Where AutoMQ's Public Benchmark Fits

AutoMQ's public benchmark material is useful here for one reason: it gives a concrete example of scenario-based reporting rather than a single vanity number. The AutoMQ performance benchmark describes cluster size, partition count, traffic rate, storage configuration, and catch-up read behavior for comparisons with Apache Kafka.

That context is essential. A headline such as P99 send latency under 20 ms or catch-up read throughput up to 5x higher should sit next to the workload definition, not float alone. AutoMQ's benchmark context frames those results around cloud-native storage separation and catch-up reads; the related 5x catch-up read efficiency page explains the claim.

This is the right way for a product benchmark to enter a methodology discussion. The number is not the proof by itself. The proof is the chain: workload, resource envelope, configuration, measurement window, result, and replay behavior. If another team can reproduce the setup and challenge the assumptions, the benchmark is doing its job.

A Practical Runbook for Your Next Kafka Benchmark

Before running the test, write a one-page benchmark contract. It should define the user question, workload profile, success criteria, excluded scenarios, and comparison target. If the question is "Can this platform support 800 MiB/s with replay isolation?" then a pure producer throughput test is a distraction. If the question is "Can we reduce tail latency for small transactional events?" then a large-batch throughput race is equally beside the point.

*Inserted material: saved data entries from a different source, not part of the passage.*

-- ==== Sys2Proof/Machine/Drone.lean ====
section
/-! DEFINITION. Drone pilots, demodulation, observers, null slots and error records of one tile: 07_drone.md R170 to R185. -/

namespace Sys2Proof.Machine

namespace TileSt

/-- The pilot of a running null slot is silenced (R171, R179). -/
def silenced (d : TileSt) (p : Nat) : Bool := d.nulOn && bit d.nul.2.2 p

/-- Dither would be added to the channel, a null slot apart (R171). -/
def piloted (d : TileSt) (c : Chan) : Bool :=
  decide (c.amp ≠ 0) && !c.noPilot && c.enable && decide (d.fld Reg.TILE_DRNCFG F.TILE_DRNCFG.DEN = 1)

/-- The dither of pilot `p` and amplitude `amp` at instant `t` (R170, R171). -/
def dither (amp p t : Nat) : Int := fxRound ((amp : Int) * sinTurn (((p + 2) * (t % winT) : Nat) : Int) winT)

/-- The dither on one channel (R171, R172): added to the power code of its source, clamped and converted; in tile hold about
the power code behind the held code, with the KCORR in force when the hold began. Where no dither is added any longer the code
is that of the power code alone. -/
def ditherOne (d : TileSt) (a t : Nat) : TileSt :=
  let c := d.chan a
  let k := if d.hold then (if d.vmode a then 16384 else c.holdK) else d.kNow a c
  if d.piloted c && !d.silenced c.pilot then
    let v := (c.power : Int) + dither c.amp c.pilot t
    let pc := (clampI 0 0xFFFF v).toNat
    let (cc, lim) := d.toCode a k pc
    let clamped := decide (v < 0 ∨ 0xFFFF < v)
    let d := d.setChan a { c with code := cc, dith := true, clipAt := if clamped then some t else c.clipAt,
                                  clipPrev := if clamped ∧ c.clipAt ≠ some t then c.clipAt else c.clipPrev }
    let d := if lim then d.stick a 6 else d
    if clamped then d.addSat Reg.TILE_DRNCLIP F.TILE_DRNCLIP.CNT 1 else d
  else if c.dith then d.setChan a { c with code := (d.toCode a k c.power).1, dith := false }
  else d

/-- DITHER_STEP: one step of the 250 ns grid on every channel (R171). -/
def ditherStep (d : TileSt) : TileSt :=
  let t := d.time / gridT * gridT
  d.chanKeys.foldl (fun d a => d.ditherOne a t) d

/-- The number of samples in a full window of a bank (R174). -/
def winLen (d : TileSt) (b : Nat) : Nat := winT / d.period b

/-- The samples of pickup `m` in the window that ends at `b` (R174). -/
def window (d : TileSt) (m b : Nat) : List Smp := (d.mon m).win.filter fun s => decide (s.t < b ∧ b ≤ s.t + winT)

/-- Sum of x' over a window, in 1/16 code. -/
def winSum (l : List Smp) : Int := (l.map (·.x)).sum

/-- The reference angle's turn for a sample at `t` (R174), as a numerator over winT * 65536. -/
def refTurn (p rot t : Nat) : Int := (((p + 2) * (t % winT) * 65536 : Nat) : Int) - ((rot * winT : Nat) : Int)

/-- Sums of x' sin(ref) and x' cos(ref) over a window, in 1/16 code times 2^-40. -/
def refSums (l : List Smp) (p rot : Nat) : Int × Int :=
  l.foldl (fun v s =>
    (v.1 + s.x * sinTurn (refTurn p rot s.t) (winT * 65536), v.2 + s.x * cosTurn (refTurn p rot s.t) (winT * 65536))) (0, 0)

/-- I or Q of a window (R174): 4096 * 65536 * (2/N) sum / (AMP * M), N cancelling, held to -32767 .. 32767; within 1 LSB,
so a free step of -1, 0 or 1 is added (log entry 2). -/
def quotient (sum total : Int) (amp : Nat) (step : Nat) : Int :=
  let den := ((amp : Int) * total * fxOne).toNat
  clampI (-32767) 32767 (rheDiv (4096 * 65536 * 2 * sum) (max 1 den) + (step : Int) - 1)

/-- Boundary `b` lies in the element's STROKE span (R178). -/
def stroking (c : Chan) (b : Nat) : Bool := decide (c.strokeFrom ≤ b ∧ b ≤ c.strokeEnd ∧ c.strokeEnd ≠ 0)

/-- The latest restart of the window of pickup `m` for an element at boundary `b`; a change of the element's AMP or ENABLE counts where `own`
holds (R175, R176), one of AMP during a stroke only after the span of STROKE (R183). -/
def restartOf (d : TileSt) (m : Nat) (c : Chan) (b : Nat) (own : Bool) : Nat :=
  max d.restart (max (if bankOf m = 0 then d.restart0 else d.restart1)
    (if own then max c.restart (if stroking c b then 0 else c.strokeAmp) else 0))

/-- The window has been full since its restart (R175 WARMUP); windows start once RESTORED is 1 (R269). -/
def warm (d : TileSt) (m b since : Nat) : Bool :=
  decide (d.fld Reg.TILE_CALSTAT F.TILE_CALSTAT.RESTORED = 1) &&
    decide (d.winLen (bankOf m) ≤ ((d.window m b).filter fun s => decide (since ≤ s.t)).length)

/-- The window contains a sample from inside the latest null slot, and the slot silences the pilot (R175 NULL). -/
def nulled (d : TileSt) (m b p : Nat) : Bool :=
  bit d.nul.2.2 p && (d.window m b).any fun s => decide (d.nul.1 ≤ s.t ∧ s.t < d.nul.2.1)

/-- Another element of the tile that the pickup's VIS record lists is in its STROKE span (R178). -/
def neighbourStroke (d : TileSt) (m b : Nat) : Bool :=
  decide (d.fld Reg.TILE_DRNCFG F.TILE_DRNCFG.STRKMASK = 1) &&
    (Tab.get (fun _ => []) d.vis m).any fun v => match v.act with
      | some e => stroking (d.chan e) b
      | none => false

/-- The reason that pickup `m`'s window gives for element `a` at `b`, OBSCHG apart: the lowest code that applies (R175). -/
def windowReason (d : TileSt) (a m b : Nat) (own : Bool) : Option Nat :=
  let c := d.chan a
  let w := d.window m b
  let n := d.winLen (bankOf m)
  if !d.piloted c then some 1
  else if !d.warm m b (d.restartOf m c b own) then some 3
  else if stroking c b || d.neighbourStroke m b then some 4
  else if d.nulled m b c.pilot then some 5
  else if d.fld Reg.TILE_DRNCFG F.TILE_DRNCFG.UNFITMAX < (w.filter fun s => !s.fit).length then some 6
  else if winSum w < ((256 * n * d.fld Reg.TILE_DRNCFG F.TILE_DRNCFG.DARKMIN : Nat) : Int) ∨ winSum w ≤ 0 then some 7
  else if winT ≤ 2 * (c.pilot + 2) * d.period (bankOf m) then some 9
  else if clipped c.clipAt || clipped c.clipPrev then some 10
  else none
where
  clipped : Option Nat → Bool
    | some t => decide (b ≤ t + winT ∧ t < b)
    | none => false

/-- The pickups whose VIS record lists element `a`, with their RANK, in rising order (R176). -/
def listing (d : TileSt) (a : Nat) : List (Nat × Nat) :=
  d.vis.filterMap fun e => (e.2.find? fun v => v.act == some a).map fun v => (e.1, v.rank)

/-- A usable observer (R176). -/
def usable (d : TileSt) (m : Nat) : Bool :=
  d.bankOn (bankOf m) && decide (d.fld (Reg.TILE_MTRIG (m / 8)) F.TILE_MTRIG.TSRC = 0) &&
    !(d.mon m).liveOpen && !(d.mon m).liveShort

/-- The preferred pickup of a list: lowest RANK, then lowest index (R177). -/
def preferred (l : List (Nat × Nat)) : Option Nat :=
  (l.foldl (fun (v : Option (Nat × Nat)) e => match v with
    | none => some e
    | some w => if e.2 < w.2 then some e else some w) none).map (·.1)

/-- The observer of element `a` at boundary `b` (R177): the eligible pickups with the boundary since which each has been
eligible, and the choice. -/
def choose (d : TileSt) (a b : Nat) : List (Nat × Nat) × Option Nat :=
  let c := d.chan a
  let use := (d.listing a).filter fun e => d.usable e.1
  let el := use.filter fun e => (d.windowReason a e.1 b false).isNone
  let since := el.map fun e => (e.1, ((c.elig.find? fun x => x.1 == e.1).map (·.2)).getD b)
  let ret := d.fld Reg.TILE_DRNCFG F.TILE_DRNCFG.RETURN * msT
  let rank := fun m => (((d.listing a).find? fun e => e.1 == m).map (·.2)).getD 0
  let back := match c.obs with
    | some o => el.filter fun e => decide (e.2 < rank o) && (since.any fun s => s.1 == e.1 && decide (s.2 + ret ≤ b))
    | none => []
  (since,
    match preferred back with
    | some m => some m
    | none =>
      match c.obs with
      | some o =>
        if el.any (fun e => e.1 == o) then some o
        else match preferred el with
          | some m => some m
          | none => if use.any (fun e => e.1 == o) then some o else preferred use
      | none => match preferred el with
        | some m => some m
        | none => preferred use)

/-- A 16-bit two's complement field. -/
def half (i : Int) : Nat := wrap 16 i

/-- One element's entry of the record at boundary `b` (R174 to R178, R181): its I and Q words. -/
def entry (d : TileSt) (a b : Nat) : TileSt × Nat × Nat :=
  let c := d.chan a
  let (since, o) := d.choose a b
  let changed := decide (c.obs.isSome ∧ o.isSome ∧ c.obs ≠ o)
  let chgEnd := if changed then ceilTo winT b else c.obsChgEnd
  let d := if changed then d.addSat Reg.TILE_DRNOBSCHG F.TILE_DRNOBSCHG.CNT 1 else d
  let why : Option Nat :=
    if !d.piloted c then some 1
    else match o with
      | none => some 2
      | some m =>
        match d.windowReason a m b true with
        | some r => if r < 8 then some r else if b ≤ chgEnd then some 8 else some r
        | none => if b ≤ chgEnd then some 8 else none
  let d := d.setChan a { c with elig := since, obs := o, obsChgEnd := chgEnd, reason := some (why.getD 0) }
  match why, o with
  | none, some m =>
    let w := d.window m b
    let (s, q) := refSums w c.pilot (d.fld (Reg.TILE_DRNROT c.pilot) F.TILE_DRNROT.ROT)
    let (r1, d) := d.draw 3
    let (r2, d) := d.draw 3
    (d, half (quotient s (winSum w) c.amp r1), half (quotient q (winSum w) c.amp r2))
  | some r, _ => (d, 0x8000, r)
  | none, none => (d, 0x8000, 2)

/-- ERROR_RECORD_SEND: at a 100 kHz boundary the tile latches its entries, chooses observers, and sends the record to both
strings (R181). -/
def sendRecord (d : TileSt) (n : Nat) : TileSt :=
  let b := d.time / frameT * frameT
  let (d, ents) := d.chanKeys.foldl (fun (v : TileSt × List (Nat × Nat × Nat)) a =>
    let (d, i, q) := v.1.entry a b
    (d, v.2 ++ [(a, i, q)])) (d, [])
  let nv := (ents.filter fun e => e.2.1 != 0x8000).length
  let no := (ents.filter fun e => e.2.1 == 0x8000 && e.2.2 == 2).length
  let d := d.addMod Reg.TILE_DRNRSEQ F.TILE_DRNRSEQ.RSEQ 1
  let d := (d.setFld Reg.TILE_DRNSTAT F.TILE_DRNSTAT.NVALID nv).setFld Reg.TILE_DRNSTAT F.TILE_DRNSTAT.NNOOBS no
  let d := { d with sent := true }
  d.report (.error ⟨0xD5, n, d.hold, d.freeNow, d.nulOn, d.pwrHold, frameOf b, nv, d.rd Reg.TILE_DRNRSEQ, ents⟩)

/-- NULL_SLOT_START: a slot begins at a whole multiple of PERIOD ms and lasts LEN x 10 us, LEN held to 10 .. PERIOD x 50
(R179). -/
def nullStart (d : TileSt) : TileSt :=
  let per := d.fld Reg.TILE_DRNNPER F.TILE_DRNNPER.PERIOD
  if per = 0 then d else
  let t := d.time / (per * msT) * (per * msT)
  let len := min (per * 50) (max 10 (d.fld Reg.TILE_DRNNPER F.TILE_DRNNPER.LEN))
  let d := { d with nul := (t, t + len * frameT, d.fld Reg.TILE_DRNNULL F.TILE_DRNNULL.MASK), nulOn := true }
  let d := d.setFld Reg.TILE_DRNSTAT F.TILE_DRNSTAT.NULLACT 1
  (d.mons.map (·.1)).foldl (fun d m => d.updMon m fun c => { c with nMin := 0, nSum := 0, nCnt := 0 }) d

/-- A store to TILE_DRNNULL; a running slot silences by the mask stored (R179). -/
def writeNull (d : TileSt) (v : Nat) : TileSt :=
  let d := d.setFld Reg.TILE_DRNNULL F.TILE_DRNNULL.MASK v
  if d.nulOn then { d with nul := (d.nul.1, d.nul.2.1, v % 65536) } else d

/-- One null report (R180). -/
structure NullRep where
  m : Nat
  nmin : Nat
  nmean : Nat
  nres : Nat
  nfit : Nat
  deriving DecidableEq, Repr

/-- NRES of a pickup (R180): the largest |I_raw| + |Q_raw| over the masked pilots of its VIS record, in code LSB; the part
of one LSB that the spec does not round is free (log entry 2). -/
def nullRes (d : TileSt) (m stop mask : Nat) : TileSt × Nat :=
  let w := d.window m stop
  let n := d.winLen (bankOf m)
  let top := ((Tab.get (fun _ => []) d.vis m).filter fun v => bit mask v.pilot).foldl (fun v e =>
    let (s, q) := refSums w e.pilot (d.fld (Reg.TILE_DRNROT e.pilot) F.TILE_DRNROT.ROT)
    max v (s.natAbs + q.natAbs)) 0
  -- (2 / N) * sum, in 1/16 code times 2^-40
  let den := 16 * n * fxOne.toNat
  let (r, d) := d.draw 2
  (d, min 0xFFFF (2 * top / max 1 den + (if 2 * top % max 1 den = 0 then 0 else r)))

/-- NULL_SLOT_END at the tile: the report of each pickup, with the slot's start and mask (R180). -/
def nullEnd (d : TileSt) : TileSt × List NullRep × Nat × Nat :=
  let (start, stop, mask) := d.nul
  if d.nulOn ∧ stop ≤ d.time then
    let (d, l) := (upFrom 0 256).foldl (fun (v : TileSt × List NullRep) m =>
      let (d, r) := v.1.nullRes m stop mask
      let c := d.mon m
      (d, v.2 ++ [⟨m, c.nMin, if c.nCnt = 0 then 0 else c.nSum / c.nCnt, r, min 65535 c.nCnt⟩])) (d, [])
    ({ d with nulOn := false }.setFld Reg.TILE_DRNSTAT F.TILE_DRNSTAT.NULLACT 0, l, start, mask)
  else (d, [], start, mask)

end TileSt
end Sys2Proof.Machine
end

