/-- The fields of a VIS record are in range (R114). -/
def visOk (s : StringSt) (m : Nat) : Bool :=
  let n := bits (s.visW m 0) 16 5
  let w := s.visWhere m
  decide (bits (s.visW m 0) 0 11 = m) && decide (bits (s.visW m 0) 11 5 = 0) && decide (n ≤ 16) && decide (s.visTap m ≤ 4) &&
    decide (bits (s.visW m 0) 24 8 = 0) && decide (bits (s.visW m 1) 16 16 = 0) &&
    (match s.visTap m with
     | 0 => decide (w = 0xFFFF)
     | 3 => decide (w < s.fabNin)
     | 4 => decide (w < s.fabNout)
     | _ => decide (w < s.fabNcell)) &&
    (List.range 16).all fun i =>
      if i < n then decide (bits (s.visW m (2 + i)) 20 12 = 0) else decide (s.visW m (2 + i) = 0)

/-- The fields of an NBR record are in range, and it follows the one before it (R116). -/
def nbrOk (s : StringSt) (i : Nat) : Bool :=
  let w := s.nbrW i 0
  let n := bits w 16 5
  decide (bits w 14 2 = 0) && decide (n ≤ 24) && decide (bits w 21 11 = 0) &&
    (decide (i = 0) || decide (bits (s.nbrW (i - 1) 0) 0 14 < bits w 0 14)) &&
    (List.range 24).all fun k =>
      let b := bits (s.nbrW i (1 + k / 2)) (16 * (k % 2)) 16
      if k < n then decide (b < 16384) else decide (b = 0xFFFF)

/-- Check 0x06: every record's fields. -/
def chk6 (s : StringSt) : Option Failed :=
  (firstBad 6 ((List.range s.fabNcell).map fun c => (s.cellOk c, s.fabSec 1 + 16 * c, c))).orElse fun _ =>
  (firstBad 6 ((List.range s.fabNout).map fun p =>
    (decide (s.outLink p = 0xFFFF) || (!bit (s.outLink p) 15 && linkOk s.fabNin s.fabNcell (s.outLink p)),
      s.fabSec 2 + 2 * p, p))).orElse fun _ =>
  (firstBad 6 ((List.range 16384).map fun a => (s.actOk a, s.fabSec 3 + 8 * a, a))).orElse fun _ =>
  (firstBad 6 ((List.range 2048).map fun m => (s.visOk m, s.fabSec 4 + 72 * m, m))).orElse fun _ =>
  (firstBad 6 ((List.range 64).map fun t =>
    (decide (bits (s.thmW t 0) 0 8 ≤ 2 ∧ bits (s.thmW t 0) 8 8 = 0 ∧ bits (s.thmW t 1) 16 16 = 0), s.fabSec 5 + 8 * t, t))).orElse fun _ =>
  firstBad 6 ((List.range s.fabNnbr).map fun i => (s.nbrOk i, s.fabSec 6 + 52 * i, i))

/-- A link that feeds an input of stage `stage` is sound (check 0x07): it is not in `used`, its cell is of a lower stage, and it
is not output 1 of a gate. -/
def feedOk (s : StringSt) (used : List Nat) (stage l : Nat) : Bool :=
  !used.contains l && match linkCell l with
    | some (c, o) => decide (s.cellStage c < stage) && !(decide (s.cellKind c = 2) && decide (o = 1))
    | none => true

/-- The cells judged in order, with the links that feed something so far. -/
def chk7Cells (s : StringSt) : List Nat → List Nat → Option Failed × List Nat
  | used, [] => (none, used)
  | used, c :: cs =>
    let ls := ([s.cellIn c 0, s.cellIn c 1]).filter fun l => l != 0xFFFF
    let dup := match ls with | [a, b] => a == b | _ => false
    if dup || !(ls.all fun l => s.feedOk used (s.cellStage c) l) then (some (7, s.fabSec 1 + 16 * c, c), used)
    else s.chk7Cells (ls ++ used) cs

/-- The output ports judged in order. -/
def chk7Outs (s : StringSt) : List Nat → List Nat → Option Failed
  | _, [] => none
  | used, p :: ps =>
    let l := s.outLink p
    if l = 0xFFFF ∨ !s.feedOk used 256 l then some (7, s.fabSec 2 + 2 * p, p) else s.chk7Outs (l :: used) ps

/-- Check 0x07: the topology; failures of no single record come last (log entry 19). -/
def chk7 (s : StringSt) : Option Failed :=
  let r := s.chk7Cells [] (List.range s.fabNcell)
  r.1.orElse fun _ =>
  (s.chk7Outs r.2 (List.range s.fabNout)).orElse fun _ =>
  (firstBad 7 ((List.range s.fabNin).map fun p => (r.2.contains (0x8000 + p), 16, p))).orElse fun _ =>
  firstBad 7 [((if s.fabTopo = 1 then !s.fabStrict else if s.fabTopo = 0x7F then true else s.fabStrict), 13, noIdx)]

/-- ROLE fits KIND (check 0x08). -/
def roleFits (kind role : Nat) : Bool := if kind = 2 then role = 5 || role = 3 else decide (1 ≤ role ∧ role ≤ 4)

def chk8Cells (s : StringSt) : List Nat → List Nat → Option Failed
  | _, [] => none
  | named, c :: cs =>
    let l := s.cellActs c
    if l.all (fun a => s.actCell a = c && roleFits (s.cellKind c) (s.actRole a) && !named.contains a) && decide l.Nodup then
      s.chk8Cells (l ++ named) cs
    else some (8, s.fabSec 1 + 16 * c, c)

/-- Check 0x09: one VMODE in each mode group. -/
def chk9 (s : StringSt) : Option Failed :=
  firstBad 9 ((List.range 16384).map fun a =>
    (decide (s.actRole a = 0) ||
      (match (upFrom (a / 64 * 64) 64).find? fun b => decide (s.actRole b ≠ 0) with
       | some b => s.actVmode b == s.actVmode a
       | none => true), s.fabSec 3 + 8 * a, a))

During the run, collect platform metrics and client metrics at the same time. Client-observed latency is what the application feels, but broker metrics explain why it happened. Capture CPU, disk, network, request queue time, produce latency, fetch latency, under-replicated partitions, ISR changes, consumer lag, and storage service metrics where available.

After the run, publish the misses with the wins. If one configuration produced higher throughput but worse P99.9, say that. If catch-up reads improved but consumed more network, say that. If a failure test required manual cleanup, say that too. Engineers trust benchmark reports that admit trade-offs because real systems always have them.

The next Kafka benchmark dispute will probably start with a chart. The fair response is not to argue with the chart first. Ask for the workload, variables, metrics, and recovery behavior behind it. Once those are visible, the comparison becomes an engineering decision instead of a slide contest.